The partition of India: I

1947 Partition

Dawn April 29, 2007

REVIEWS: The play of forces

Reviewed by Shahid Javed Burki

There is no other subject in the history of the South Asian subcontinent that has attracted more analytical and historical interest than that of the British decision to partition their Indian empire into two parts, a predominantly Hindu India and a predominantly Muslim Pakistan. What was extraordinary about that decision was not that the British were made to recognise that the India they had ruled for almost two centuries could not be kept united. What made the move by London in response to the unrelenting pressure by Mohammad Ali Jinnah and the Muslim League such a historic event was the acceptance that religion could be the basis of partition. Both the Hindu-dominated Congres Party and the British administration operating out of New Delhi had advanced secularism as the basis for governance. A secular state that protected the rights of all religious communities was the ideology pursued by the Congres although some of the political idiom used by Mahatama Gandhi had deep Hindu overtones. The British also believed that they could bring peace to the potentially divisive population over which they ruled by keeping religion out of politics as well out of statecraft.

Jinnah and his Muslim League stood these arguments on their head. They demanded the recognition of India’s large Muslim community as a separate entity since their faith distinguished them from the rest of India. This concept, developed over time in response to the campaign by the Congres to keep India united, eventually took the form of a two-nation theory. Not only were Muslims distinct from all other religious groups, argued Jinnah, they were, in fact, a separate nation that deserved a state of its own.

Much of the existing literature on the Indian independence movement and the partition of British India, accordingly, looks at the fateful events leading up to the creation of two states in what was once a colony administered by London from three very different angles. The British writers have focused on how London attempted to keep India united while recognising that minorities had political, social and economic rights that should not be overwhelmed by the majority. The Indian historians have examined the events from the perspective of a movement led by some extraordinary men who were able to challenge the once powerful British administration without shedding much blood. In a century that had witnessed some extremely bloody convulsions, the Indian Independence Movement was surprisingly peaceful. When blood was eventually shed, it was not to expel the colonialists but in sectarian violence among the subcontinent’s different religious groups.

The Muslim examination of the independence movement is understandably focused on how this particular community organised itself politically and successfully challenged two more powerful forces — the Hindu-dominated Congres Party and the British administration. The Muslim League’s success in creating the state of Pakistan could not have been anticipated in the early 1940s when Jinnah raised the demand for the creation of an independent Muslim state. But the political acumen of this man, the honesty of purpose he displayed, his extraordinary charisma, his ability to keep a fractious people under one political umbrella, all contributed to the success of the movement he launched to procure a separate state for the Muslims of British India. In examining the creation of Pakistan as a historical event of great significance, the Pakistani historians have understandably focused on Jinnah’s role, his personality and his character.

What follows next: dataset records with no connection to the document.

-- ==== Sys2Proof/Machine/Pattern.lean ====
section
/-! DEFINITION. The NRZ-to-SPI bit-pattern generator `ENC`, the table `TABLE` it fills, and the checker `DECODE`, as pure
functions (40_encoder.md R65 to R72), and the line levels of a byte (42_transport_and_wire.md R113). -/

namespace Sys2Proof.Machine

/-- `SYM(b)` (R65, conflict C1: the literals). -/
def symbol (b : Bool) : BitVec 4 := if b then 0b0111#4 else 0b0100#4

/-- `ENCN(n)` (R66): the four symbols, most significant bit first. -/
def group (n : BitVec 4) : BitVec 16 :=
  symbol (nibbleBit n 3) ++ symbol (nibbleBit n 2) ++ symbol (nibbleBit n 1) ++ symbol (nibbleBit n 0)

/-- `ENCB(v)` (R67): the two groups, high nibble first. -/
def word (v : Byte) : BitVec 32 := group (hiNibble v) ++ group (loNibble v)

/-- `ROW(v)` (R69): the word's bytes for `W = 4`, the open parameter `TABLE3(v)` for `W = 3`. -/
def row (c : Cfg) (v : Byte) : List Byte :=
  match c.width with
  | .w4 => wordToBytes (word v)
  | .w3 t => row3ToBytes (t[v.toNat]'v.isLt)

/-- `TBUILD` (R70): `TABLE[v] = ROW(v)` for `v` in 0..255. The table is a constant of the instance (R33, R88;
assumption 3). -/
def tbuild (c : Cfg) : List (List Byte) :=
  (List.range 256).map fun v => row c (BitVec.ofNat 8 v)

/-- `MemRead(addr, n)` over the flat table space, byte `j` of row `v` at `v * W + j` (R32). Any call that is not
`MemRead(v * W, W)` with `v` in 0..255 is refused (R39): it answers none. -/
def memRead (c : Cfg) (addr n : Nat) : Option (List Byte) :=
  if n = c.w ∧ addr % c.w = 0 ∧ addr + n ≤ 256 * c.w then
    some (((tbuild c).flatten.drop addr).take n)
  else none

/-- `LOOKUP(v)` (R71): `MemRead(v * W, W)`. The read is never refused, since every 8-bit `v` is a row (R71). It is `ROW(v)`
at every time, for the table is constant (R80; the forms R80 names are in Machine/TableForms.lean). -/
def lookup (c : Cfg) (v : Byte) : List Byte := (memRead c (v.toNat * c.w) c.w).getD []

/-- `DSYM(q)` (R72). -/
def dsym (q : BitVec 4) : Option Bool :=
  if q = 0b0100#4 then some false else if q = 0b0111#4 then some true else none

/-- One turn of `DECODE`'s loop: `v = (v << 2) | (hi << 1) | lo` (R72). -/
def decodeByte (v x : Byte) : Option Byte :=
  match dsym (x.extractLsb' 4 4), dsym (x.extractLsb' 0 4) with
  | some hi, some lo =>
    some ((v <<< 2) ||| ((BitVec.ofBool hi).zeroExtend 8 <<< 1) ||| (BitVec.ofBool lo).zeroExtend 8)
  | _, _ => none

/-- `DECODE(s)` (R72): none for a list whose length is not 4 and for any group that is not a symbol. -/
def decodeRow (s : List Byte) : Option Byte :=
  match s with
  | [s0, s1, s2, s3] =>
    (decodeByte 0#8 s0).bind fun v1 => (decodeByte v1 s1).bind fun v2 =>
      (decodeByte v2 s2).bind fun v3 => decodeByte v3 s3
  | _ => none

/-- The bytes of one colour frame: the green row, then red, then blue (R36, R53, R84). -/
def frame (c : Cfg) (col : Color) : List Byte := lookup c col.g ++ lookup c col.r ++ lookup c col.b

/-- `SHIFT(x)` (R113): eight line levels in time order, bit 7 first. -/
def shiftLevels (x : Byte) : List Level :=
  [levelOf (byteBit x 7), levelOf (byteBit x 6), levelOf (byteBit x 5), levelOf (byteBit x 4),
   levelOf (byteBit x 3), levelOf (byteBit x 2), levelOf (byteBit x 1), levelOf (byteBit x 0)]

/-- The waveform of a byte list: the concatenation of `SHIFT(x)` over its bytes, in order (R115). -/
def waveform (bytes : List Byte) : List Level := bytes.flatMap shiftLevels

end Sys2Proof.Machine
end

Narendra Singh Sarila’s book — the subject of this review — is a very different account of the events that led to the departure of the British from India and their decision to leave the country divided not united. Sarila brings many credentials to his book. As a young diplomat he was appointed to serve on the staff of Lord Louis Mountbatten, India’s last Viceroy and the man given an enormous amount of power and freedom to determine the future of the land the British had once ruled. In some of the more recent writings of foreign historians — for instance the recent book by Stanley Wolpert — Mountbatten does not emerge as an attractive character. He seems to have been motivated in his actions by several flaws and weaknesses in his character. These led to the decisions that were to hurt Pakistan and benefit India. While Sarila’s Mountbatten is also not an attractive historical figure, the reasons for some of his actions are found in the play of forces that had considerable historical content. As suggested by the title of the book, the author believes that the British decision to partition India was not the result of a brilliantly conceived and articulated programme of action by Mohammad Ali Jinnah. Instead, it was the outcome of the ‘great game’ that the British and other western powers continued to play in the region that was to become first West Pakistan and later Pakistan.

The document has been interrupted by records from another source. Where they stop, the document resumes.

-- ==== Sys2Proof/Machine/Environment.lean ====
section
/-! DEFINITION. The world outside the block as inputs over time: what the host and the transport give before each step
(41_frame_writer.md R87, 42_transport_and_wire.md R109: "A model takes the answer as an input of the step"). A host whose
sequence never ends (R100 (c)) is such an input (assumption 31). -/

namespace Sys2Proof.Machine

/-- What arrives before one step: events of the host, answers of the transport. -/
structure Arrivals (E : Type := TransportError) where
  msgs    : List Msg
  replies : List (Reply E)
deriving DecidableEq, Repr

/-- The inputs wait behind those already there, in every phase; a `START` or a token that comes while the machine has no move
for it is not refused here (DESIGN CHOICE, assumption 32). -/
def arrive {E : Type} (a : Arrivals E) (s : State E) : State E :=
  { s with inbox := s.inbox ++ a.msgs, replies := s.replies ++ a.replies }

/-- One step with the inputs that arrive before it. -/
def stepIn (a : Arrivals) (s : State) : Host.Outcome State Fault Refusal := step (arrive a s)

/-- `n` steps, `env i` arriving before step `i`, stopping at the first refusal. -/
def runIn (env : Nat → Arrivals) : Nat → State → Host.Outcome State Fault Refusal
  | 0, s => .next s
  | n + 1, s =>
    match runIn env n s with
    | .next t => stepIn (env n) t
    | .fault r => .fault r
    | .refused r => .refused r

/-- A host token `COLOR(c)`, as the inbox holds it. -/
def colorMsg (c : Color) : Msg := ⟨.token, encode (.tokenColor c)⟩

/-- The infinite sequence `colors` and a transport that answers `Ok` for ever (R100 (c)): after the step `START`, one colour
and one answer by turns. -/
def endless (colors : Nat → Color) : Nat → Arrivals
  | 0 => ⟨[], []⟩
  | n + 1 => if n % 2 = 0 then ⟨[colorMsg (colors (n / 2))], []⟩ else ⟨[], [.ok]⟩

end Sys2Proof.Machine
end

Sarila is obviously influenced in his thinking by the 9/11 event and the ensuing conflict between the West, led by the United States, and radical Islam. He sees the growth of radicalism among the Muslims of the northwestern areas of South Asia — parts of Pakistan and Afghanistan — as an outcome of the game the British played. The chain of events and motives behind the British move in the 1940s as seen by Sarila was the product of a simple logic. By the time Mohammad Ali Jinnah raised his demand for the creation of Pakistan, the western powers had already brought much of the Muslim world under their political control. The British and the French had carved out the remnants of the Ottoman Empire into their spheres of influence. By extending them to South Asia by creating a Muslim state they could also dominate what were then India’s northwestern areas. This was an attractive proposition and was behind their push for the creation of Pakistan. In this story, Jinnah comes out as a pawn of the imperial powers rather than as an independent operator working to secure political freedom for the community of which he was a member.

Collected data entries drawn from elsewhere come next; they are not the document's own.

-- ==== Sys2Proof/Certificates/Slice0/Obligations.lean ====
section
/-! DEFINITION. The statements for the provers. Each docstring names the rule of spec/ it formalises, or says that it
rests on a choice of the spec or of the model. -/

open Sys2Proof Sys2Proof.Machine

/-! ## The generator and the table (40_encoder.md) -/

/-- R65: the two symbols, and their closed form. -/
def Obligations.SymGivesTheLiteralSymbol : Prop :=
  ∀ (b : Bool) (s : State), ∃ q : BitVec 4,
    exec (.sym b) s = .next { s with res := .symbol q } ∧
      q = (if b then 0b0111#4 else 0b0100#4) ∧
      q = 0b0100#4 ||| ((BitVec.ofBool b).zeroExtend 4 <<< 1) ||| (BitVec.ofBool b).zeroExtend 4

/-- R66 and R49: symbol `i` of a group, counted from the least significant end, is `0 1 b b` for bit `i` of the
nibble. -/
def Obligations.EncnPlacesFourSymbols : Prop :=
  ∀ (n : BitVec 4) (s : State), ∃ g : BitVec 16,
    exec (.encn n) s = .next { s with res := .group g } ∧
      ∀ i, i < 4 → g.getLsbD (4 * i + 3) = false ∧ g.getLsbD (4 * i + 2) = true ∧
        g.getLsbD (4 * i + 1) = n.getLsbD i ∧ g.getLsbD (4 * i) = n.getLsbD i

/-- R67: the word is the group of the high nibble above the group of the low nibble. -/
def Obligations.EncbConcatenatesTheGroups : Prop :=
  ∀ (v : Byte) (s : State), ∃ hi lo : BitVec 16,
    exec (.encn (v.extractLsb' 4 4)) s = .next { s with res := .group hi } ∧
      exec (.encn (v.extractLsb' 0 4)) s = .next { s with res := .group lo } ∧
      exec (.encb v) s = .next { s with res := .word (hi ++ lo) }

/-- R68 and R58, both marked derived by the spec: the closed form with `+` and with `|`, and the place of every input
bit in the word. -/
def Obligations.EncbIsTheClosedForm : Prop :=
  ∀ (v : Byte) (s : State), ∃ w : BitVec 32,
    exec (.encb v) s = .next { s with res := .word w } ∧
      w.toNat = 0x44444444 + 3 * spread v ∧ w.toNat = 0x44444444 ||| (3 * spread v) ∧
      ∀ i, i < 8 → w.getLsbD (4 * i + 3) = false ∧ w.getLsbD (4 * i + 2) = true ∧
        w.getLsbD (4 * i + 1) = v.getLsbD i ∧ w.getLsbD (4 * i) = v.getLsbD i

/-- R69: at `W = 4` the word's bytes, which are also the byte-by-byte form; at `W = 3` the open parameter `TABLE3(v)`. -/
def Obligations.RowIsTheWordsBytesOrTable3 : Prop :=
  ∀ (v : Byte) (s : State),
    (s.cfg.width = .w4 → ∃ (w : BitVec 32) (bytes : List Byte),
      exec (.encb v) s = .next { s with res := .word w } ∧
        exec (.row v) s = .next { s with res := .row bytes } ∧
        bytes = [w.extractLsb' 24 8, w.extractLsb' 16 8, w.extractLsb' 8 8, w.extractLsb' 0 8] ∧
        bytes = (List.range 4).map fun j => 0x44#8 |||
          ((if v.getLsbD (7 - 2 * j) then 3#8 else 0#8) <<< 4) ||| (if v.getLsbD (6 - 2 * j) then 3#8 else 0#8)) ∧
    ∀ t : Table3, s.cfg.width = .w3 t →
      exec (.row v) s = .next { s with res := .row [(t[v.toNat]'v.isLt).b0, (t[v.toNat]'v.isLt).b1, (t[v.toNat]'v.isLt).b2] }

/-- R70: `TABLE[v] = ROW(v)` for every `v` in 0..255, and no other row. -/
def Obligations.TbuildTabulatesEveryRow : Prop :=
  ∀ s : State, ∃ rows : List (List Byte),
    exec .tbuild s = .next { s with res := .table rows } ∧ rows.length = 256 ∧
      ∀ v : Byte, ∃ r, rows[v.toNat]? = some r ∧ exec (.row v) s = .next { s with res := .row r }

/-- R71: `LOOKUP(v)` is the read `MemRead(v * W, W)`, is row `v` of the table, is `ROW(v)`; its address is at most 1020.
R80: so it is whether the rows are computed on demand, stand in a ROM, or fill a RAM once, and the whole machine steps alike
in each form. -/
def Obligations.LookupReadsTheRow : Prop :=
  (∀ (v : Byte) (s : State), ∃ bytes : List Byte,
    exec (.lookup v) s = .next { s with res := .row bytes } ∧
      memRead s.cfg (v.toNat * s.cfg.w) s.cfg.w = some bytes ∧
      (tbuild s.cfg)[v.toNat]? = some bytes ∧
      exec (.row v) s = .next { s with res := .row bytes } ∧
      bytes.length = s.cfg.w ∧ v.toNat * s.cfg.w ≤ 1020) ∧
  ∀ (form : TableForm) (s : State),
    (∀ v : Byte, exec (.row v) s = .next { s with res := .row (lookupBy form s.cfg v) }) ∧ stepBy form s = step s

/-- R39 and R32 (the spec's decision D9): `MemRead` answers exactly the reads of one whole row at `v * W` and refuses
every other. -/
def Obligations.MemReadAnswersWholeRowsOnly : Prop :=
  ∀ (c : Cfg) (addr n : Nat),
    (∃ bytes, memRead c addr n = some bytes) ↔ ∃ v : Byte, addr = v.toNat * c.w ∧ n = c.w

/-- R32 and R10 (the spec's decision D9): byte `j` of row `v` stands at address `v * W + j` of the flat table, which has
`256 * W` bytes. -/
def Obligations.TableByteStandsAtRowTimesWidth : Prop :=
  ∀ (c : Cfg) (v : Byte) (j : Nat), j < c.w →
    (tbuild c).flatten.length = 256 * c.w ∧ (tbuild c).flatten[v.toNat * c.w + j]? = (row c v)[j]?

/-- R73: at `W = 4` every row has four bytes and `DECODE` recovers the byte exactly; so distinct bytes have distinct
rows. -/
def Obligations.DecodeRecoversEveryByte : Prop :=
  ∀ (v : Byte) (s : State), s.cfg.width = .w4 → ∃ bytes : List Byte,
    exec (.row v) s = .next { s with res := .row bytes } ∧ bytes.length = 4 ∧
      exec (.decode bytes) s = .next { s with res := .decoded (some v) } ∧
      ∀ u : Byte, exec (.row u) s = .next { s with res := .row bytes } → u = v

/-- R72: `DECODE` gives a byte exactly on four bytes whose every half is a symbol, and then the byte whose row they are;
on every other list it gives none. -/
def Obligations.DecodeNeverGuesses : Prop :=
  ∀ (bytes : List Byte) (s : State), ∃ r : Option Byte,
    exec (.decode bytes) s = .next { s with res := .decoded r } ∧
      (r.isSome = true ↔ bytes.length = 4 ∧ ∀ x ∈ bytes,
        (x.extractLsb' 4 4 = 0b0100#4 ∨ x.extractLsb' 4 4 = 0b0111#4) ∧
        (x.extractLsb' 0 4 = 0b0100#4 ∨ x.extractLsb' 0 4 = 0b0111#4)) ∧
      ∀ v : Byte, r = some v ↔ bytes = wordToBytes (word v)

/-- R76 for the table and the reset frame (that every byte handed to the transport is idle-safe is
`StepKeepsIdleSafety`). -/
def Obligations.FourByteRowsAreIdleSafe : Prop :=
  ∀ (c : Cfg) (n : Nat), c.width = .w4 → TableIdleSafe c ∧ TopClear (zeros n)

/-- R77, marked derived by the spec: the four values of a row byte, its guard, start and doubled bits, the number of its
1 bits, and that no byte is zero. -/
def Obligations.FourByteRowStructure : Prop :=
  ∀ (c : Cfg) (v : Byte), c.width = .w4 →
    (∀ x ∈ row c v, (x = 0x44#8 ∨ x = 0x47#8 ∨ x = 0x74#8 ∨ x = 0x77#8) ∧
      byteBit x 7 = false ∧ byteBit x 3 = false ∧ byteBit x 6 = true ∧ byteBit x 2 = true ∧
      byteBit x 5 = byteBit x 4 ∧ byteBit x 1 = byteBit x 0 ∧ x ≠ 0x00#8) ∧
    ((row c v).map popcount).sum = 8 + 2 * popcount v

/-- R78 and R115, marked derived by the spec: the 32 levels of a row, four per input bit, input bit 7 first, each low,
high, `b`, `b`. -/
def Obligations.FourByteRowWaveform : Prop :=
  ∀ (c : Cfg) (v : Byte), c.width = .w4 →
    waveform (row c v) = (bitsMsbFirst v).flatMap symbolLevels ∧ (waveform (row c v)).length = 32

/-- R74's warning, marked derived by the spec: a `TABLE3` that is a uniform 3-bit code meets `H_IDLE3` only if both its
patterns are `000`. -/
def Obligations.UniformThreeBitCodeIsNotIdleSafe : Prop :=
  ∀ (c : Cfg) (p0 p1 : BitVec 3), c.width = .w3 (uniformTable3 p0 p1) → TableIdleSafe c →
    p0 = 0b000#3 ∧ p1 = 0b000#3

/-! ## The configuration (00_scope.md) -/

/-- R8 and R79: the least admissible `N_RESET` is `(3 * F_SPI_HZ + 79999) div 80000`. Positivity is part of R7 and R8. -/
def Obligations.MinResetIsTheLeastAdmissible : Prop :=
  ∀ c : Cfg, 0 < c.fSpiHz → (c.wf = true ↔ minReset c.fSpiHz ≤ c.nReset)

/-- R5, R6, R8 (the spec's decisions D6, D7, D8): which parameters build a configuration, and what is built. -/
def Obligations.BuildAcceptsExactlyTheConfigurations : Prop :=
  ∀ (w f n : Nat) (t : Option Table3) (r : IdleRule),
    ((∃ c, Cfg.build w f n t r = .ok c) ↔
      (w = 4 ∨ (w = 3 ∧ t.isSome = true)) ∧ 0 < f ∧ 0 < n ∧ 3 * f ≤ 80000 * n) ∧
    ∀ c, Cfg.build w f n t r = .ok c →
      c.wf = true ∧ c.w = w ∧ c.fSpiHz = f ∧ c.nReset = n ∧ c.idle = r ∧ ∀ t3, c.width = .w3 t3 → t = some t3

/-- R8 (the spec's decision D7): a configuration that fails the inequality is refused. -/
def Obligations.StepRefusesIllFormedConfiguration : Prop :=
  ∀ s : State, 80000 * s.cfg.nReset < 3 * s.cfg.fSpiHz → step s = .refused .configuration

/-- R21 and R59: no step changes the configuration. -/
def Obligations.ConfigurationNeverChanges : Prop :=
  ∀ s t : State, step s = .next t → t.cfg = s.cfg

/-! ## The frame writer (41_frame_writer.md) -/

/-- R84: `PACK(c)` writes `LOOKUP(c.g) ++ LOOKUP(c.r) ++ LOOKUP(c.b)`, byte by byte at the offsets 0, `W`, `2 * W`. -/
def Obligations.PackWritesTheWholeBuffer : Prop :=
  ∀ (c : Color) (s : State), ∃ g r b : List Byte,
    exec (.lookup c.g) s = .next { s with res := .row g } ∧
      exec (.lookup c.r) s = .next { s with res := .row r } ∧
      exec (.lookup c.b) s = .next { s with res := .row b } ∧
      exec (.pack c) s = .next { s with buf := g ++ r ++ b } ∧
      (g ++ r ++ b).length = 3 * s.cfg.w ∧
      ∀ j, j < s.cfg.w → (g ++ r ++ b)[j]? = g[j]? ∧ (g ++ r ++ b)[s.cfg.w + j]? = r[j]? ∧
        (g ++ r ++ b)[2 * s.cfg.w + j]? = b[j]?

/-- R85: `EMITC` hands `[BUF[0], ..., BUF[3*W-1]]` to the transport in one request, waits in `TXC`, and returns the
transport's answer, which `TRACE` records; an `Err(e)` is raised as `TransportFailure(e)`. That `EMITC` is performed on its
own, from `FETCH` only, is assumption 19; that a wait is a step that changes nothing is assumption 26. -/
def Obligations.EmitcSendsTheBuffer : Prop :=
  ∀ s : State, s.phase = .fetch → s.req = none → s.buf.length = 3 * s.cfg.w → ∃ u : State,
    exec .emitc s = .next u ∧
      u = { s with req := some ((List.range (3 * s.cfg.w)).map fun i => s.buf.getD i 0#8), phase := .txc } ∧
      (s.cfg.wf = true → s.replies = [] → step u = .next u) ∧
      ∀ a rest, s.cfg.wf = true → s.replies = a :: rest → ∃ t : State, step u = .next t ∧
        t.trace = s.trace ++ [⟨s.buf, a.answer⟩] ∧ t.res = .answer a.answer ∧
        ∀ e sent, a = .err e sent → t.phase = .idle ∧ t.hostOut = s.hostOut ++ [.done (.err e)]

/-- R86 and R54: `EMITR` hands exactly `N_RESET` zero bytes to the transport in one request, waits in `TXR`, and returns
the transport's answer, an `Err(e)` raised as `TransportFailure(e)`; shifted at `F_SPI_HZ` they last at least 300 microseconds. That `EMITR` is performed on its own, from `FETCH` only, is assumption
19; that a wait is a step that changes nothing is assumption 26. -/
def Obligations.EmitrSendsTheResetFrame : Prop :=
  ∀ s : State, s.phase = .fetch → s.req = none → ∃ u : State,
    exec .emitr s = .next u ∧
      u = { s with req := some (List.replicate s.cfg.nReset 0x00#8), phase := .txr } ∧
      (s.cfg.wf = true → 300 * s.cfg.fSpiHz ≤ 1000000 * (waveform (List.replicate s.cfg.nReset 0x00#8)).length) ∧
      (s.cfg.wf = true → s.replies = [] → step u = .next u) ∧
      ∀ a rest, s.cfg.wf = true → s.replies = a :: rest → ∃ t : State, step u = .next t ∧
        t.trace = s.trace ++ [⟨List.replicate s.cfg.nReset 0x00#8, a.answer⟩] ∧ t.res = .answer a.answer ∧
        ∀ e sent, a = .err e sent → t.phase = .idle ∧ t.hostOut = s.hostOut ++ [.done (.err e)]

/-- R89 (a step of the spec's own port, decisions D1 and D3) and assumption 14: `WRITE` in `IDLE` clears the ghosts,
raises `NEXT` and goes to `FETCH`, the host's tokens standing ready; nothing else changes. -/
def Obligations.WriteStartsInIdle : Prop :=
  ∀ (colors : List Color) (ended : Bool) (s : State), s.phase = .idle →
    exec (.write colors ended) s = .next
      { s with phase := .fetch, trace := [], wire := [], k := 0, hostOut := [.next],
               inbox := hostTokens colors ended ++ s.inbox }

/-- R89 (the spec's decision D4): outside `IDLE` there is no `START` step, the machine has no move for it. -/
def Obligations.WriteOutsideIdleHasNoMove : Prop :=
  ∀ (colors : List Color) (ended : Bool) (s : State), s.phase ≠ .idle →
    exec (.write colors ended) s = .refused .startNotIdle

/-- R91: `CIN <- c`; `PACK(CIN)`; the request of `EMITC` issued; `PHASE <- TXC`; nothing else changes. -/
def Obligations.ColourTokenPacksAndIssues : Prop :=
  ∀ (c : Color) (s : State), s.phase = .fetch → s.req = none →
    exec (.tokenColor c) s = .next
      { s with cin := c, buf := row s.cfg c.g ++ row s.cfg c.r ++ row s.cfg c.b,
               req := some (row s.cfg c.g ++ row s.cfg c.r ++ row s.cfg c.b), phase := .txc }

/-- R92: the request of `EMITR` issued; `PHASE <- TXR`; `CIN` and `BUF` are not written, whether or not a colour
preceded. -/
def Obligations.EndTokenIssuesTheResetFrame : Prop :=
  ∀ s : State, s.phase = .fetch → s.req = none →
    exec .tokenEnd s = .next { s with req := some (List.replicate s.cfg.nReset 0x00#8), phase := .txr }

/-- R97 (marked derived by the spec; U11): a token, `EMITC` and `EMITR` have no move outside `FETCH`. -/
def Obligations.NoRequestOutsideFetch : Prop :=
  ∀ (c : Color) (s : State), s.phase ≠ .fetch →
    exec (.tokenColor c) s = .refused .notFetching ∧ exec .tokenEnd s = .refused .notFetching ∧
      exec .emitc s = .refused .notFetching ∧ exec .emitr s = .refused .notFetching

/-- R43 and R124: while a request is outstanding no operation replaces it, and a `TXWRITE` is refused. -/
def Obligations.OneRequestOutstanding : Prop :=
  ∀ (s : State) (pending : List Byte), s.req = some pending →
    (∀ (i : Instr) (t : State), exec i s = .next t → t.req = some pending) ∧
      ∀ bytes, exec (.txwrite bytes) s = .refused .requestOutstanding

/-- R93: the transport answers `Ok` in `TXC`: `TRACE` extended, `K + 1`, `NEXT` raised, `FETCH`. The frame leaves open
only what the answer does outside the block: the wire, the line, the draws, the result returned
(`AnswerPutsBytesOnTheWire`). -/
def Obligations.TxcOkAsksForTheNextColour : Prop :=
  ∀ (s : State) (rest : List Reply), s.cfg.wf = true → s.phase = .txc → s.req = some s.buf →
    s.replies = .ok :: rest → ∃ t : State, step s = .next t ∧
      t.trace = s.trace ++ [⟨s.buf, .ok⟩] ∧ t.k = s.k + 1 ∧ t.phase = .fetch ∧ t.hostOut = s.hostOut ++ [.next] ∧
      t = { s with trace := t.trace, k := t.k, phase := t.phase, hostOut := t.hostOut, req := none, replies := rest,
                   wire := t.wire, line := t.line, draw := t.draw, res := t.res }

/-- R94: the transport answers `Err(e)` in `TXC`: `TRACE` extended, `Done(Err(e))`, `IDLE`, and no request follows. The
frame leaves open what the answer does outside the block and the host's elements never asked for (assumption 13). -/
def Obligations.TxcErrAborts : Prop :=
  ∀ (s : State) (e : TransportError) (sent : Nat) (rest : List Reply), s.cfg.wf = true → s.phase = .txc →
    s.req = some s.buf → s.replies = .err e sent :: rest → ∃ t : State, step s = .next t ∧
      t.trace = s.trace ++ [⟨s.buf, .err e⟩] ∧ t.hostOut = s.hostOut ++ [.done (.err e)] ∧ t.phase = .idle ∧
      t.req = none ∧
      t = { s with trace := t.trace, phase := t.phase, hostOut := t.hostOut, req := none, replies := rest,
                   wire := t.wire, line := t.line, draw := t.draw, res := t.res, inbox := t.inbox }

Using the idiom of counterfactual history, the author carries forward his argument to the present times. He strongly implies that 9/11 would not have occurred had the British not played the great game by creating Pakistan. Had India been left united, New Delhi would have been able to absorb Islamic militancy within its political, economic and social structures and not allow it to parade so aggressively on the world scene. This is an important book and needs to be read in Pakistan since it puts clearly an argument that has begun to be made by the Indian establishment in its dialogue with the West. ________________________________________

The Shadow of the Great Game: The Untold Story of India’s Partition

By Narendra Singh Sarila

HarperCollins

ISBN 0786719125

320pp. $26.95

The partition of India: II

1947: Partition II

Dawn December 20, 2007



REVIEWS: Behind the scenes

Reviewed by A.R. Siddiqi

The story of Partition is an elegy without end. It is black with the congealed gore of the dead and resonant with the desperate yells of those in throes of death waiting for a saviour.

It was on the whole a weird combination of the shocking ignorance of the masses about the distinction between ‘freedom’ and ‘Partition’ and the hugely misplaced vision of the Indian (Hindu and Muslim) leadership to equate the end of the British Raj with independence. As the author would put it, while words like ‘Pakistan’, ‘Swaraj’ and ‘Partition’ acquired ‘concrete’ meaning ‘freedom’ itself was not clearly defined.

The ‘meanings’ of Pakistan had been ‘deliberately and conveniently avoided and ignored’ for the Muslims of South Asia by the Muslim League’s ‘elected’ legislators who gathered in Delhi in April 1946, to demand a single state instead of two (or more) sovereign autonomous states.

The ‘talismanic’ word, Pakistan was used ‘strategically’ to ‘rally’ the gullible, unwary masses round a cause little understood and still less explained. When an eccentric British member of the Indian Civil Service, Malcolm Darling, during his long equestrian journey through the north Indian countryside asked a village herdsman about Pakistan, he answered: ‘sanu kutch patta nahien!’ (we know nothing about it).

What Pakistan really meant was even more ‘opaque’. Was it the territorial quest for a new, sovereign Muslim country or a political interpretation of a ‘wildly improbable millenarian dream?’ Pakistan meant ‘myriad things’ to different people. The proposition could be interpreted either way to suit the pragmatic or Utopian perceptions of the Muslim League leadership.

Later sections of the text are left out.